In other words, so long as landlords had some ability to evict their tenants, the regulatory effect was not permanent enough to fall under the Takings Clause. “Put bluntly, no government has required any physical invasion of [the landlords’] property,” O’Connor noted. “[Their] tenants were invited by [them], not forced upon them by the government.” To that end, the Second Circuit Court of Appeals upheld the RSL in February. The three-judge panel noted that Yee allowed states to regulate the landlord-tenant relationship so long as it was not permanent.

“The [RSL] sets forth several bases on which a landlord may terminate a tenant’s lease, such as for failing to pay rent, creating a nuisance, violating the lease, or using the property for illegal purposes,” the panel wrote in the ruling in the 74 Pinehurst LLC case. “In light of this well settled case law that affords municipalities considerable flexibility in addressing landlord-tenant relationships, we conclude that Pinehurst has not plausibly alleged that the RSL effects a taking in all of its applications and that it is thus facially unconstitutional.”

In the 335-7 LLC case, the plaintiffs made similar arguments. (The cases were heard separately by the lower court because the RSL applied differently to the two sets of plaintiffs based on their ownership structures.) But the court again rejected them, ruling that under existing precedents, the state’s rent-control laws did not go too far. “In short, the fact that the law restricts a landlord’s ability to profit by converting a rent stabilized unit to a market-rate unit does not effect a physical occupation of the property,” the panel noted.

The panel also pointed out that the injuries claimed by the landlords were, at this point, still largely hypothetical ones. “More broadly, the landlords do not demonstrate that they attempted to use any of the available methods to exit the market or evict problematic tenants,” the panel concluded. “Unless and until they do so, it is impossible for us to determine if the RSL effects an as-applied taking.” In this circumstance, the panel noted, “exiting the market” meant converting the rent-controlled units into market-rate ones, not merely selling the building or transferring ownership of it.

The Supreme Court already dispensed with one challenge to the RSL earlier this week. In its Monday orders, the court declined to hear Community Housing Improvement Program v. City of New York, which challenged the RSL on similar grounds. (Again, because of the ownership structures, the case was technically separate from the other two.) But the justices declined to dismiss the other two petitions and instead scheduled them to be reconsidered in their weekly conference on Friday.

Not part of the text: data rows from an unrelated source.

/-- R26, R146, R247, R371, R372: a queued transfer command starts and its first chunk is due; a chunk whose bytes are charged
moves one unit and takes the rotation of its class, one that is not charged asks for its grant, one whose port is full waits;
the last makes the command complete; a command whose data has moved, and whose writes are acknowledged where it releases at
SYS, completes as it names, with a message, at a barrier, in a circular buffer, or silently.

R371: after a chunk or row of memory to memory, or to a cell, each piece of the destination holds the bytes of its source, and no
other byte of memory has changed.

R174, R176, R192, R372: what each end of a command leaves: the words of XDONE and of XFAULT, the barrier's count and phase, the
slot of the circular buffer. -/
def Obligations.TransferEvents : Prop := ∀ (s t : State) (cl n : Nat) (m u : TeCmd),
  let d := clOf s cl; let picked := (teClass d).bind (teNextOf d); let after := if m.kind = 0 then min m.len (4096 * (m.done + 1)) else m.len * (m.done + 1)
  let turns (t : State) : State := modCl t cl fun e => { e with teRot := e.teRot.set m.cls m.id, tePassed := tePass d m.cls }
  (d.te = [] → exec (.teCommandStart cl) s = .next s) ∧
  (d.te = [m] → m.cls < 4 → m.running = false → m.fail = 0 → m.compl ≠ 2 →
    (m.done ≠ m.units → Does (.teCommandStart cl) s fun t =>
      (clOf t cl).te = [{ m with running := true }] ∧ .teChunk cl ∈ t.agenda ∧ SameMem s t) ∧
    (m.done = m.units → Does (.teCommandStart cl) s fun t =>
      (clOf t cl).te = [{ m with running := true, moved := true }] ∧ .teCommandComplete cl m.id ∈ t.agenda ∧ SameMem s t)) ∧
  (picked = none → exec (.teChunk cl) s = .next s) ∧
  (picked = some m → m.charged < after → exec (.teChunk cl) s = .next (teGo (askGrant
    (tePut (endGrant s (.te cl m.id)) cl { m with grant := none, waitGrant := true }) (clDie cl) (.te cl m.id) m.cls ((m.segEu + 3) / 4) 3) cl)) ∧
  (picked = some m → after ≤ m.charged →
    (peerFull s m = true → Does (.teChunk cl) s fun t => (clOf t cl).te = d.te ∧ .teChunk cl ∈ t.agenda ∧ SameMem s t) ∧
    (peerFull s m = false →
      (teUnit s cl m = (t, .ok u) →
        (u.done ≠ u.units → exec (.teChunk cl) s = .next (teGo (tePut (turns t) cl u) cl)) ∧
        (u.done = u.units → exec (.teChunk cl) s =
          .next (teGo (later (tePut (turns t) cl { u with moved := true }) (.teCommandComplete cl u.id)) cl))) ∧
      (∀ e, teUnit s cl m = (t, .error (.inr e)) → exec (.teChunk cl) s = .next (teFault t cl m e)) ∧
      (∀ x, teUnit s cl m = (t, .error (.inl x)) → exec (.teChunk cl) s = .next (biWait t x (.teChunk cl))))) ∧
  (picked = some m → after ≤ m.charged → m.dstPeer = none → CleanMem s →
    ∀ x i, (m.kind = 0 ∧ x = s ∧ i = 0) ∨ (m.kind ≠ 0 ∧ ∃ bs, teRead s cl m (m.index + 4 * m.done) 4 true = (x, .ok bs) ∧ i = leNat bs) →
    let packed := m.done * (if m.packpitch = 0 then m.len else m.packpitch)
    let src := if m.kind = 0 then m.src + 4096 * m.done else if m.kind = 1 then m.src + i * m.stride else m.src + packed
    let dst := if m.kind = 0 then m.dst + 4096 * m.done else if m.kind = 1 then m.dst + packed else m.dst + i * m.stride
    let n := if m.kind = 0 then min 4096 (m.len - 4096 * m.done) else m.len
    ∀ y y1 ps bs, teRead x cl m src n m.noalloc = (y, .ok bs) → tePieces x cl m src n .read = (y1, .ok ps) → (∀ p ∈ ps, Plain s p) →
      bs.length = n ∧ bs = ps.flatMap (fun p => memRead s.mem p.pa p.n) ∧
      (m.dstCell = false → ∀ z qs, tePieces y cl m dst n .write = (z, .ok qs) → Writable s z dst qs →
        Does (.teChunk cl) s fun t => Lands s t qs bs) ∧
      (m.dstCell = true → let hc := handleCl m.handle; let k := cellOf s hc (handleIx m.handle)
        let at_ := combKey hc (k.base * 512 + dst)
        (if m.kind = 2 then teCellStop x m dst n else teCellStop x m m.dst
          (if m.kind = 0 then m.len else (m.rows - 1) * (if m.packpitch = 0 then m.len else m.packpitch) + m.len)) = none →
        Does (.teChunk cl) s fun t => memRead t.mem at_ n = bs ∧ SameMemBut s t at_ n)) ∧
  (∀ st, ∃ w d, (teXdone s cl m st).agenda = s.agenda ++
    [.messageDelivery m.issuer ⟨w, m.tag, wd (st + m.done * 2 ^ 32), wd m.written, d⟩ none]) ∧
  (∀ e : Trap, (e.cause ≠ 4 ∨ teRestartPut s cl m false = none → teFault s cl m e = teXdone (teLeave s cl m) cl m e.cause) ∧
    (∀ k u, e.cause = 4 → teRestartPut s cl m false = some (k, u) → ∃ w d, (teFault s cl m e).agenda = (teLeave u cl m).agenda ++
      [.messageDelivery m.issuer ⟨w, wd k, wd (e.tval % 2 ^ 48 + m.asid * 2 ^ 48 + e.tval / 2 ^ 48 % 4 * 2 ^ 60 + e.tval / 2 ^ 50 % 2 * 2 ^ 62),
        wd (m.done % 2 ^ 32 + m.cls * 2 ^ 32), d⟩ none])) ∧
  (∀ o b ts : Nat, let w := barGet s cl o; let w1 := barAddPend (setFld w 72 24 (max (barSts w) ts)) (-(b : Int)); let t := teDone s cl o b ts
    let full := barArrived w1 = barExpect w1 ∧ barPend w1 = 0 ∧ !barOvf w1
    barGet t cl o = (if full then setFld (setFld (setFld w1 0 16 (barPhase w1 + 1)) 31 15 0) 16 15 0 else w1) % 2 ^ 128 ∧
    SameMemBut s t (combKey cl o) 16) ∧
  (∀ ts, let bc := (m.complAddr - 2 ^ 52) / 2 ^ 22; let bo := m.complAddr % 2 ^ 22; let w := cbGet s bc bo
    cbSealf w = false → ∃ t, teFilled s m ts = some (.ok t) ∧ cbGet t bc bo =
      setFld (setFld (setFld w (512 + 2 * m.slot.getD 0) 2 2) 64 9 (cbFillCnt w + 1)) 160 24 (max (cbSts w) ts) % 2 ^ 1024 ∧
      SameMemBut s t (combKey bc bo) 128) ∧
  (teGet s cl n = none → exec (.teCommandComplete cl n) s = .next s) ∧
  (teGet s cl n = some m → m.moved = false ∨ (m.scope = 2 ∧ m.rel = true ∧ m.unacked ≠ 0) → exec (.teCommandComplete cl n) s = .next s) ∧
  (teGet s cl n = some m → m.moved = true → (m.scope = 2 ∧ m.rel = true → m.unacked = 0) →
    let ts := if m.rel then m.wmax else 0; let bc := (m.complAddr - 2 ^ 52) / 2 ^ 22; let bo := m.complAddr % 2 ^ 22
    (m.fail ≠ 0 → exec (.teCommandComplete cl n) s = .next (teXdone (teLeave s cl m) cl m m.fail)) ∧
    (m.fail = 0 →
      (m.compl = 0 → exec (.teCommandComplete cl n) s = .next (teXdone (teLeave s cl m) cl m 0)) ∧
      (m.compl = 1 → bo ∈ (clOf s bc).bars → exec (.teCommandComplete cl n) s = .next (teDone (teLeave s cl m) bc bo m.amount ts)) ∧
      (m.compl = 1 → bo ∉ (clOf s bc).bars → exec (.teCommandComplete cl n) s = .next (teXdone (teLeave s cl m) cl m 0x0D)) ∧
      (m.compl = 2 → teFilled s m ts = some (.ok t) → exec (.teCommandComplete cl n) s = .next (teLeave t cl m)) ∧
      (∀ k, m.compl = 2 → teFilled s m ts = some (.error k) → exec (.teCommandComplete cl n) s = .next (teXdone (teLeave s cl m) cl m k)) ∧
      (m.compl = 2 → teFilled s m ts = none → exec (.teCommandComplete cl n) s = .next s) ∧
      (m.compl = 3 → exec (.teCommandComplete cl n) s = .next (teLeave s cl m) ∧ teGet (teLeave s cl m) cl n = none)))

/-- A record starts the context of a slot: the registers of R118. -/
def Sys2Proof.Safety.Started (s t : State) (n : Nat) (r : LRec) : Prop :=
  let c := ctxOf t n; let pc := if r.pc = 0 ∧ r.form = .group then (groupOf s r.target).entrypc else r.pc
  c.active = true ∧ c.gen = ((ctxOf s n).gen + 1) % 4096 ∧ c.nameCxa = n ∧ c.nameGen = c.gen ∧ c.pc = wd pc ∧ c.cls = r.cls ∧
  c.asid = r.asid ∧ c.priv = .u ∧ c.tl = 0 ∧ (∀ q : XReg, c.getX q = if q = 4 then r.a0 else if q = 5 then r.a1 else 0) ∧
  c.pts = max (ctxOf s n).pts r.ts ∧ c.mts = c.pts ∧ c.mrts = c.pts ∧ c.mailbox = [] ∧ c.sb = [] ∧ c.wait = .none ∧ c.tvec = 0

In recent years, the justices have shown some indications that they could broaden the law’s thinking on when regulations amount to a physical taking. In the 2021 case Cedar Point Nursery v. Hassid, for example, the court’s conservative members overturned a state law in California that gave union organizers free access to farmworkers without the farm owner’s permission under certain conditions. That access, the court concluded, violated the Takings Clause by limiting the owners’ right to exclude people from their property.

New York’s landlords are hoping the justices would be willing to apply that same principle to the landlord-tenant relationship, despite past Supreme Court rulings. New York and New York City, for their part, have told the court that they are trying to address unique circumstances in the nation’s largest city, where five million of its eight million residents are renters and space for new housing construction is hard to find. At stake is how far states and cities can go to protect their residents from rent hikes and evictions, and how far the Constitution protects landlords who want to maximize their own profits.